-- ==== Sys2Proof/Machine/Dispatch.lean ====
section
/-!
DEFINITION. The dispatch: one arm for each command, each one direct call of its meaning.
-/
namespace Sys2Proof.Machine
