-- ==== Sys2Proof/Certificates/Slice0/Obligations.lean ====
section
/-!
DEFINITION. The statements for the provers. `Lets`, `Does`, `Issues`, `issued`, `ends`, `Retired`, `SameMem`, `SameRegsBut` and `Sound` are in Safety.lean. A statement about a register command speaks of
every state `s` in which the access is let in and leaves the state `u`; one about an event that the model times asks that its instant has come.
-/
open Sys2Proof Sys2Proof.Machine

/-! ### The whole machine -/

/-- One step takes the command at the front of the queue and runs it on the state with the queue's rest; on an empty queue time passes (log entry 1). -/
def Obligations.StepRunsTheFrontCommand : Prop :=
  (∀ (c : Instr) (rest : List Instr) (s : State), step { s with pending := c :: rest } = exec c { s with pending := rest }) ∧
  (∀ s : State, s.pending = [] → step s = .next (sealSettle (icSettle (launchDue (advance 1 s)))) ∧ (advance 1 s).now = s.now + 1) ∧
  (∀ (nbits w : Nat) (s : State), decodeTableWord nbits w = none ∧ s.withFetchWord nbits w = s)

/-- R4, R21, R39, R41: the state after reset is sound; every register holds its reset value, every island runs, VT is 0 with TA as master, nothing waits. What memory reads after reset, and that the islands
run, are the model's (log entries 6 and 28). -/
def Obligations.ResetIsSound : Prop :=
  Sound State.reset ∧ State.reset.pending = [] ∧ (∀ a, rd a State.reset = resetVal a) ∧ (∀ a, mrd a State.reset = memDflt 0 a) ∧ (∀ i : Fin 21, islSt i State.reset = .run) ∧ vt State.reset = 0 ∧
  timeState State.reset = stUnsync ∧ ftst F.TIME_STATUS_MASTER State.reset = false ∧ (∀ h : Fin 8, (State.reset.harts[h.1]).world = false) ∧ (∀ (e : Fin 24) (t : Fin 4) (k : Fin 32), getN e t k State.reset = 0)

/-- Every command completes: from a sound state a step answers a next state that is sound and whose queue is the rest. -/
def Obligations.EveryStepKeepsTheStateSound : Prop :=
  (∀ (c : Instr) (rest : List Instr) (s : State), s.pending = c :: rest → Sound s → ∃ t, step s = .next t ∧ Sound t ∧ t.pending = rest) ∧
  (∀ s : State, s.pending = [] → Sound s → ∃ t, step s = .next t ∧ Sound t ∧ t.pending = [])

/-! ### Threads of the engines (chapters 04 and 05) -/

/-- R177, R178, R179, R180, R187, R191, R208: every legal instruction of an engine is decoded from its word, with every operand; a word that decodes is the word of the instruction decoded, and legal. -/
def Obligations.EngineInstructionsDecodeFromTheirWords : Prop :=
  (∀ i : NyInsn, i.legal = true → nyDecode (nyEncode i) = some i) ∧ (∀ i : NyInsn, nyEncode i < 2 ^ 32) ∧ (∀ (w : Nat) (i : NyInsn), nyDecode w = some i → nyEncode i = w ∧ i.legal = true) ∧
  (∀ (c : Instr) (et : Fin 24 × Fin 4) (i : NyInsn), c.wf = true → c.insn = some (et, i) → nyDecode (nyEncode i) = some i)

/-! ### Islands and domains (chapters 01 and 17) -/

/-- R21, R482, R575: what a request to an island does, by the state of the island; `u` is the state after the ownership check, and the request is one that the initiator may make and
the island accepts; one that it refuses answers an error. Nothing else changes, but for the open frames of a camera island that stops and the mastership of a time island that is reset. -/
def Obligations.IslandRequestsMoveTheIsland : Prop :=
  ∀ (w : Initiator) (i : Fin 21) (d : Fin 4) (s : State), Lets w (R.SYSCTL_ISL_CMD_i i.1) true s → let u := entered w (R.SYSCTL_ISL_CMD_i i.1) s; (initWorld w u = true ∨ hearthIsland i (ok u) = false) →
    (∀ (op : IslOp) (c : Instr), (op, c) ∈ [(.clockDown d, .clockDown w i d), (.restore, .restore w i), (.stop, .stop w i), (.start, .start w i), (.reset, .reset w i), (.resetHold, .resetHold w i),
      (.release, .release w i)] → islRefused i op (ok u) = true → exec c s = .next (bad (ok u))) ∧
    let started (x : Island) : Island := { x with st := .starting, resetRec := false, holdRec := false, held := false, blw := false }
    (islRefused i (.clockDown d) (ok u) = false → islSt i u = .run →
      exec (.clockDown w i d) s = .next (updIsl i (fun x => { x with st := .slow, div := d.1 }) (ok u))) ∧
    (islRefused i .restore (ok u) = false → islSt i u = .slow →
      exec (.restore w i) s = .next (updIsl i (fun x => { x with st := .run, div := 0 }) (ok u))) ∧
    (islRefused i .stop (ok u) = false → islSt i u = .run ∨ islSt i u = .slow → fbit F.OWN_KEEPALIVE i.1 u = false →
      Does (.stop w i) s fun t => islSt i t = .draining ∧ t.isl[i.1].resetRec = false ∧ t.isl[i.1].held = false ∧ (islCams i = [] →
        t = updIsl i (fun x => { x with st := .draining, resetRec := false, holdRec := false, held := false, drainDue := drainEnd u }) (ok u))) ∧
    (islRefused i .stop (ok u) = false → islSt i u = .run ∨ islSt i u = .slow → fbit F.OWN_KEEPALIVE i.1 u = true →
      exec (.stop w i) s = .next (updIsl i (fun x => { x with held := true }) (ok u))) ∧
    (islRefused i .start (ok u) = false → islSt i u = .stopped → exec (.start w i) s = .next (updIsl i started (ok u))) ∧
    (∀ hold : Bool, islRefused i .reset (ok u) = false → islSt i u = .run ∨ islSt i u = .slow →
      Does (if hold then .resetHold w i else .reset w i) s fun t =>
        islSt i t = .draining ∧ t.isl[i.1].resetRec = true ∧ t.isl[i.1].holdRec = hold ∧ (i ≠ islTA ∧ i ≠ islTB →
          t = updIsl i (fun x => { x with st := .draining, resetRec := true, holdRec := hold, held := false, drainDue := drainEnd u }) (ok u))) ∧
    (islRefused i .release (ok u) = false → islSt i u = .reset → u.isl[i.1].holdRec = true → exec (.release w i) s = .next (updIsl i started (ok u)))

/-- R21, R22, R26, R30, R31, R575, R579, R633, R634: how a drain, a reset and a start end, a response that a stopped island no longer takes, a domain that is lost or
whose rail is good again, and a pair that disagrees. -/
def Obligations.IslandAndDomainEvents : Prop :=
  ((∀ (i : Fin 21) (s : State), islSt i s = .draining →
       (openTrans i s = false → exec (.drainComplete i) s = .next (drainOver i s)) ∧ (openTrans i s = true → exec (.drainComplete i) s = .next s) ∧
       (s.isl[i.1].drainDue ≤ s.now → exec (.drainTimerExpire i) s = .next (drainOver i s)) ∧
       (s.isl[i.1].resetRec = false → islSt i (drainOver i s) = .stopped) ∧
       (s.isl[i.1].resetRec = true → islSt i (drainOver i s) = .reset ∧ fget F.SYSCTL_RESET_CAUSE_LAST_ISLAND (drainOver i s) = i.1 ∧ fbit F.SYSCTL_EVENT 0 (drainOver i s) = true)) ∧
     (∀ (i : Fin 21) (s : State), islSt i s = .reset → s.isl[i.1].holdRec = false →
       exec (.resetComplete i) s = .next (updIsl i (fun x => { x with st := .starting, resetRec := false, holdRec := false, held := false, blw := false }) s)) ∧
     (∀ (i : Fin 21) (s : State), islSt i s = .reset → s.isl[i.1].holdRec = true → exec (.resetComplete i) s = .next s) ∧
     (∀ (i : Fin 21) (s : State), islSt i s = .starting → exec (.clockStable i) s = .next (islandUp i s)) ∧
     (∀ (i : Fin 21) (s : State), islSt i s = .starting → i ≠ islSW0 → i ≠ islSW1 → clusterHarts i = [] → groupEngines i = [] → blwStopsIsl i s = false → s.blw.thermOn = false →
       exec (.clockStable i) s = .next (updIsl i (fun x => { x with st := .run, div := 0 }) s)) ∧
     (∀ (i : Fin 21) (s : State), islSt i s = .stopped ∨ islSt i s = .reset ∨ islSt i s = .off →
       exec (.responseDiscard i) s = .next (raise F.SYSCTL_EVENT 1 (bump R.SYSCTL_DISCARD_CNT s)))) ∧
  ((∀ (d : Domain) (s : State), railOk d s = true →
       let b := d == .b
       let s1 := loseTime b (raise F.BLW_EVENT (2 + railBit d) (lower F.BLW_RAIL (railBit d) (setRail d false s)))
       let s2 := (domainIslands d).foldl (fun s i => if islSt i s = .off then s
         else updIsl i (fun x => { x with st := .off, div := 0, resetRec := false, holdRec := false, held := false, blw := false }) (islandDown i .abortedIslandOff s)) s1
       let s3 := (domainCans d).foldl (fun s c => loseCan c s) (forFin 4 queueLost s2)
       exec (.domainLost d) s = .next (if ftst F.TIME_CTRL_TWIN_EN s3 = true ∧ twinState b s3 ≠ twAbsent then makeAbsent b s3 else s3)) ∧
     (∀ (d : Domain) (s : State), railOk d s = false → exec (.domainLost d) s = .next s) ∧
     (∀ (d : Domain) (s : State), exec (.domainRailValid d) s = .next (raise F.BLW_RAIL (railBit d) (setRail d true s))) ∧
     (∀ (p : Fin 4) (s : State), islOpen (islL p) s = true →
       Does (.lockstep p) s fun t => islSt (islL p) t = .reset ∧ t.isl[(islL p).1].holdRec = true ∧ fbit F.SYSCTL_LS_STAT p.1 t = true ∧ fbit F.SYSCTL_EVENT 2 t = true))
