/-! ### raise -/

@[simp] theorem raise_pending (f : Fld) (n : Nat) : (raise f n s).pending = s.pending := rfl
@[simp] theorem raise_mem (f : Fld) (n : Nat) : (raise f n s).mem = s.mem := rfl
@[simp] theorem raise_dram (f : Fld) (n : Nat) : (raise f n s).dram = s.dram := rfl
@[simp] theorem raise_flash (f : Fld) (n : Nat) : (raise f n s).flash = s.flash := rfl
@[simp] theorem raise_cwy (f : Fld) (n : Nat) : (raise f n s).cwy = s.cwy := rfl
@[simp] theorem raise_now (f : Fld) (n : Nat) : (raise f n s).now = s.now := rfl
@[simp] theorem raise_resp (f : Fld) (n : Nat) : (raise f n s).resp = s.resp := rfl
@[simp] theorem raise_fresh (f : Fld) (n : Nat) : (raise f n s).fresh = s.fresh := rfl
@[simp] theorem raise_isl (f : Fld) (n : Nat) : (raise f n s).isl = s.isl := rfl
@[simp] theorem raise_time (f : Fld) (n : Nat) : (raise f n s).time = s.time := rfl
@[simp] theorem raise_log (f : Fld) (n : Nat) : (raise f n s).log = s.log := rfl
@[simp] theorem raise_sig (f : Fld) (n : Nat) : (raise f n s).sig = s.sig := rfl
@[simp] theorem raise_harts (f : Fld) (n : Nat) : (raise f n s).harts = s.harts := rfl
@[simp] theorem raise_railA (f : Fld) (n : Nat) : (raise f n s).railA = s.railA := rfl
@[simp] theorem raise_railB (f : Fld) (n : Nat) : (raise f n s).railB = s.railB := rfl
@[simp] theorem raise_own (f : Fld) (n : Nat) : (raise f n s).own = s.own := rfl
@[simp] theorem raise_trg (f : Fld) (n : Nat) : (raise f n s).trg = s.trg := rfl
@[simp] theorem raise_cap (f : Fld) (n : Nat) : (raise f n s).cap = s.cap := rfl
@[simp] theorem raise_trgShadows (f : Fld) (n : Nat) : (raise f n s).trgShadows = s.trgShadows := rfl
@[simp] theorem raise_cam (f : Fld) (n : Nat) : (raise f n s).cam = s.cam := rfl
@[simp] theorem raise_can (f : Fld) (n : Nat) : (raise f n s).can = s.can := rfl
@[simp] theorem raise_lin (f : Fld) (n : Nat) : (raise f n s).lin = s.lin := rfl
@[simp] theorem raise_nm (f : Fld) (n : Nat) : (raise f n s).nm = s.nm := rfl
@[simp] theorem raise_eng (f : Fld) (n : Nat) : (raise f n s).eng = s.eng := rfl
@[simp] theorem raise_issuer (f : Fld) (n : Nat) : (raise f n s).issuer = s.issuer := rfl
@[simp] theorem raise_sw (f : Fld) (n : Nat) : (raise f n s).sw = s.sw := rfl
@[simp] theorem raise_vqi (f : Fld) (n : Nat) : (raise f n s).vqi = s.vqi := rfl
@[simp] theorem raise_mbox (f : Fld) (n : Nat) : (raise f n s).mbox = s.mbox := rfl
@[simp] theorem raise_pulses (f : Fld) (n : Nat) : (raise f n s).pulses = s.pulses := rfl
@[simp] theorem raise_pd (f : Fld) (n : Nat) : (raise f n s).pd = s.pd := rfl
@[simp] theorem raise_fio (f : Fld) (n : Nat) : (raise f n s).fio = s.fio := rfl
@[simp] theorem raise_ic (f : Fld) (n : Nat) : (raise f n s).ic = s.ic := rfl
@[simp] theorem raise_pair (f : Fld) (n : Nat) : (raise f n s).pair = s.pair := rfl
@[simp] theorem raise_heron (f : Fld) (n : Nat) : (raise f n s).heron = s.heron := rfl
@[simp] theorem raise_key (f : Fld) (n : Nat) : (raise f n s).key = s.key := rfl
@[simp] theorem raise_boot (f : Fld) (n : Nat) : (raise f n s).boot = s.boot := rfl
@[simp] theorem raise_blw (f : Fld) (n : Nat) : (raise f n s).blw = s.blw := rfl

/-! ### lower -/

@[simp] theorem lower_pending (f : Fld) (n : Nat) : (lower f n s).pending = s.pending := rfl
@[simp] theorem lower_mem (f : Fld) (n : Nat) : (lower f n s).mem = s.mem := rfl
@[simp] theorem lower_dram (f : Fld) (n : Nat) : (lower f n s).dram = s.dram := rfl
@[simp] theorem lower_flash (f : Fld) (n : Nat) : (lower f n s).flash = s.flash := rfl
@[simp] theorem lower_cwy (f : Fld) (n : Nat) : (lower f n s).cwy = s.cwy := rfl
@[simp] theorem lower_now (f : Fld) (n : Nat) : (lower f n s).now = s.now := rfl
@[simp] theorem lower_resp (f : Fld) (n : Nat) : (lower f n s).resp = s.resp := rfl
@[simp] theorem lower_fresh (f : Fld) (n : Nat) : (lower f n s).fresh = s.fresh := rfl
@[simp] theorem lower_isl (f : Fld) (n : Nat) : (lower f n s).isl = s.isl := rfl
@[simp] theorem lower_time (f : Fld) (n : Nat) : (lower f n s).time = s.time := rfl
@[simp] theorem lower_log (f : Fld) (n : Nat) : (lower f n s).log = s.log := rfl
@[simp] theorem lower_sig (f : Fld) (n : Nat) : (lower f n s).sig = s.sig := rfl
@[simp] theorem lower_harts (f : Fld) (n : Nat) : (lower f n s).harts = s.harts := rfl
@[simp] theorem lower_railA (f : Fld) (n : Nat) : (lower f n s).railA = s.railA := rfl
@[simp] theorem lower_railB (f : Fld) (n : Nat) : (lower f n s).railB = s.railB := rfl
@[simp] theorem lower_own (f : Fld) (n : Nat) : (lower f n s).own = s.own := rfl
@[simp] theorem lower_trg (f : Fld) (n : Nat) : (lower f n s).trg = s.trg := rfl
@[simp] theorem lower_cap (f : Fld) (n : Nat) : (lower f n s).cap = s.cap := rfl
@[simp] theorem lower_trgShadows (f : Fld) (n : Nat) : (lower f n s).trgShadows = s.trgShadows := rfl
@[simp] theorem lower_cam (f : Fld) (n : Nat) : (lower f n s).cam = s.cam := rfl
@[simp] theorem lower_can (f : Fld) (n : Nat) : (lower f n s).can = s.can := rfl
@[simp] theorem lower_lin (f : Fld) (n : Nat) : (lower f n s).lin = s.lin := rfl
@[simp] theorem lower_nm (f : Fld) (n : Nat) : (lower f n s).nm = s.nm := rfl
@[simp] theorem lower_eng (f : Fld) (n : Nat) : (lower f n s).eng = s.eng := rfl
@[simp] theorem lower_issuer (f : Fld) (n : Nat) : (lower f n s).issuer = s.issuer := rfl
@[simp] theorem lower_sw (f : Fld) (n : Nat) : (lower f n s).sw = s.sw := rfl
@[simp] theorem lower_vqi (f : Fld) (n : Nat) : (lower f n s).vqi = s.vqi := rfl
@[simp] theorem lower_mbox (f : Fld) (n : Nat) : (lower f n s).mbox = s.mbox := rfl
@[simp] theorem lower_pulses (f : Fld) (n : Nat) : (lower f n s).pulses = s.pulses := rfl
@[simp] theorem lower_pd (f : Fld) (n : Nat) : (lower f n s).pd = s.pd := rfl
@[simp] theorem lower_fio (f : Fld) (n : Nat) : (lower f n s).fio = s.fio := rfl
@[simp] theorem lower_ic (f : Fld) (n : Nat) : (lower f n s).ic = s.ic := rfl
@[simp] theorem lower_pair (f : Fld) (n : Nat) : (lower f n s).pair = s.pair := rfl
@[simp] theorem lower_heron (f : Fld) (n : Nat) : (lower f n s).heron = s.heron := rfl
@[simp] theorem lower_key (f : Fld) (n : Nat) : (lower f n s).key = s.key := rfl
@[simp] theorem lower_boot (f : Fld) (n : Nat) : (lower f n s).boot = s.boot := rfl
@[simp] theorem lower_blw (f : Fld) (n : Nat) : (lower f n s).blw = s.blw := rfl

/-! ### bumpBy -/

@[simp] theorem bumpBy_pending (n a : Nat) : (bumpBy n a s).pending = s.pending := rfl
@[simp] theorem bumpBy_mem (n a : Nat) : (bumpBy n a s).mem = s.mem := rfl
@[simp] theorem bumpBy_dram (n a : Nat) : (bumpBy n a s).dram = s.dram := rfl
@[simp] theorem bumpBy_flash (n a : Nat) : (bumpBy n a s).flash = s.flash := rfl
@[simp] theorem bumpBy_cwy (n a : Nat) : (bumpBy n a s).cwy = s.cwy := rfl
@[simp] theorem bumpBy_now (n a : Nat) : (bumpBy n a s).now = s.now := rfl
@[simp] theorem bumpBy_resp (n a : Nat) : (bumpBy n a s).resp = s.resp := rfl
@[simp] theorem bumpBy_fresh (n a : Nat) : (bumpBy n a s).fresh = s.fresh := rfl
@[simp] theorem bumpBy_isl (n a : Nat) : (bumpBy n a s).isl = s.isl := rfl
@[simp] theorem bumpBy_time (n a : Nat) : (bumpBy n a s).time = s.time := rfl
@[simp] theorem bumpBy_log (n a : Nat) : (bumpBy n a s).log = s.log := rfl
@[simp] theorem bumpBy_sig (n a : Nat) : (bumpBy n a s).sig = s.sig := rfl
@[simp] theorem bumpBy_harts (n a : Nat) : (bumpBy n a s).harts = s.harts := rfl
@[simp] theorem bumpBy_railA (n a : Nat) : (bumpBy n a s).railA = s.railA := rfl
@[simp] theorem bumpBy_railB (n a : Nat) : (bumpBy n a s).railB = s.railB := rfl
@[simp] theorem bumpBy_own (n a : Nat) : (bumpBy n a s).own = s.own := rfl
@[simp] theorem bumpBy_trg (n a : Nat) : (bumpBy n a s).trg = s.trg := rfl
@[simp] theorem bumpBy_cap (n a : Nat) : (bumpBy n a s).cap = s.cap := rfl
@[simp] theorem bumpBy_trgShadows (n a : Nat) : (bumpBy n a s).trgShadows = s.trgShadows := rfl
@[simp] theorem bumpBy_cam (n a : Nat) : (bumpBy n a s).cam = s.cam := rfl
@[simp] theorem bumpBy_can (n a : Nat) : (bumpBy n a s).can = s.can := rfl
@[simp] theorem bumpBy_lin (n a : Nat) : (bumpBy n a s).lin = s.lin := rfl
@[simp] theorem bumpBy_nm (n a : Nat) : (bumpBy n a s).nm = s.nm := rfl
@[simp] theorem bumpBy_eng (n a : Nat) : (bumpBy n a s).eng = s.eng := rfl
@[simp] theorem bumpBy_issuer (n a : Nat) : (bumpBy n a s).issuer = s.issuer := rfl
@[simp] theorem bumpBy_sw (n a : Nat) : (bumpBy n a s).sw = s.sw := rfl
@[simp] theorem bumpBy_vqi (n a : Nat) : (bumpBy n a s).vqi = s.vqi := rfl
@[simp] theorem bumpBy_mbox (n a : Nat) : (bumpBy n a s).mbox = s.mbox := rfl
@[simp] theorem bumpBy_pulses (n a : Nat) : (bumpBy n a s).pulses = s.pulses := rfl
@[simp] theorem bumpBy_pd (n a : Nat) : (bumpBy n a s).pd = s.pd := rfl
@[simp] theorem bumpBy_fio (n a : Nat) : (bumpBy n a s).fio = s.fio := rfl
@[simp] theorem bumpBy_ic (n a : Nat) : (bumpBy n a s).ic = s.ic := rfl
@[simp] theorem bumpBy_pair (n a : Nat) : (bumpBy n a s).pair = s.pair := rfl
@[simp] theorem bumpBy_heron (n a : Nat) : (bumpBy n a s).heron = s.heron := rfl
@[simp] theorem bumpBy_key (n a : Nat) : (bumpBy n a s).key = s.key := rfl
@[simp] theorem bumpBy_boot (n a : Nat) : (bumpBy n a s).boot = s.boot := rfl
@[simp] theorem bumpBy_blw (n a : Nat) : (bumpBy n a s).blw = s.blw := rfl
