-- ==== Sys2Proof/Tests/Slice0.lean ====
section
/-!
SUPPORT. Tests: what the checks of WellFormed.lean refuse, words of chapter 05 written out from its encodings, and for each statement with hypotheses a state and operands that meet
them, clause by clause. Every expected value is from the manual's tables or worked by hand from its rules.
-/
namespace Sys2Proof.Tests

open Sys2Proof Sys2Proof.Machine

set_option maxRecDepth 100000
set_option Elab.async false

/-- Whether an initiator's access to a register is let in because Hearth makes it, or with the ownership check off. -/
def letsB (w : Initiator) (a : Nat) (s : State) : Bool := (initWorld w s || (!inUnowned a s && !ftst F.OWN_CTRL_EN s)) && homeOpen a s

theorem lets_and {w : Initiator} {a : Nat} {wr : Bool} {s : State} {P : Prop} (h : letsB w a s = true ∧ P) : Lets w a wr s ∧ P := by
  refine ⟨?_, h.2⟩
  have h := h.1
  simp only [letsB, Bool.and_eq_true, Bool.or_eq_true, Bool.not_eq_true'] at h
  exact ⟨h.1.imp id fun x => ⟨x.1, .inl x.2⟩, h.2⟩

/-- The state after reset. -/
def st : State := State.reset

def updIslT (i : Fin 21) (x : IslState) (s : State) : State := updIsl i (fun y => { y with st := x }) s

def later (n : Nat) (s : State) : State := { s with now := n }

/-- Whether a queue is bound depends on the registers alone. -/
theorem qidBound_regs {q : Nat} {s t : State} (h : s.regs = t.regs) : qidBound q s = qidBound q t := by
  simp only [qidBound, ftst, fget, rd, h]

/-- It is untouched by a write beyond the engines' registers. -/
theorem qidBound_wr {q a : Nat} {v : Word} {s : State} (h : 0x10000000 ≤ a) : qidBound q (wr a v s) = qidBound q s := by
  have ne : ∀ e k, e < 24 → k < 24 → rd (R.ENG_QSLOT_q e k) (wr a v s) = rd (R.ENG_QSLOT_q e k) s := fun e k he hk => rd_wr_other v s (by simp only [R.ENG_QSLOT_q]; omega)
  have at_ : ∀ e k, (F.ENG_QSLOT_q_EN e k).addr = R.ENG_QSLOT_q e k ∧ (F.ENG_QSLOT_q_QID e k).addr = R.ENG_QSLOT_q e k := fun _ _ => ⟨rfl, rfl⟩
  rw [Bool.eq_iff_iff]
  simp only [qidBound, List.any_eq_true, List.mem_range, ftst, fget, (at_ _ _).1, (at_ _ _).2]
  constructor <;> rintro ⟨e, he, k, hk, hx⟩ <;> refine ⟨e, he, k, hk, ?_⟩ <;> simpa only [ne e k he hk] using hx

theorem unbound : qidBound (canRxQid 11) st = false ∧ qidBound (canTxQid 11) st = false := by decide +kernel

/-- Source 1023 requests, is enabled with priority 31 and is routed to HC. -/
def edgePending : State :=
  (fun s => { s with ic := { s.ic with edge := s.ic.edge ||| BitVec.ofNat 256 (2 ^ 255) } })
    (st |> fput (F.IC_SRC_CFG_i_EN 1023) 1 |> fput (F.IC_SRC_CFG_i_PRIO 1023) 31 |> fput (F.IC_SRC_CFG_i_TARGET 1023) 12)

/-- The same below HC's threshold. -/
def maskedEdge : State := fput (F.IC_THRESH_t_PRI 12) 31 edgePending

theorem best1023 : icBest 12 edgePending = some (1023, 31) := by decide +kernel

theorem bestNone : icBest 12 maskedEdge = none := by decide +kernel

/-- A migration record whose fields are in range (R510). -/
def goodRecord : List Byte := ascii "Z480VQI1" ++ List.replicate 22 0 ++ [0, 4] ++ List.replicate 416 0

theorem tag_of_record (k x : List Byte) (h : x.length = 448) : hmac512 k ((x ++ hmac512 k x).take 448) = (x ++ hmac512 k x).drop 448 := by
  rw [List.take_left' h, List.drop_left' h]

- _Activity_:
Go through the entries and return each line where the word "NyInsn" appears.

- _Response area_:
  (∀ i : NyInsn, i.legal = true → nyDecode (nyEncode i) = some i) ∧ (∀ i : NyInsn, nyEncode i < 2 ^ 32) ∧ (∀ (w : Nat) (i : NyInsn), nyDecode w = some i → nyEncode i = w ∧ i.legal = true) ∧
  (∀ (c : Instr) (et : Fin 24 × Fin 4) (i : NyInsn), c.wf = true → c.insn = some (et, i) → nyDecode (nyEncode i) = some i)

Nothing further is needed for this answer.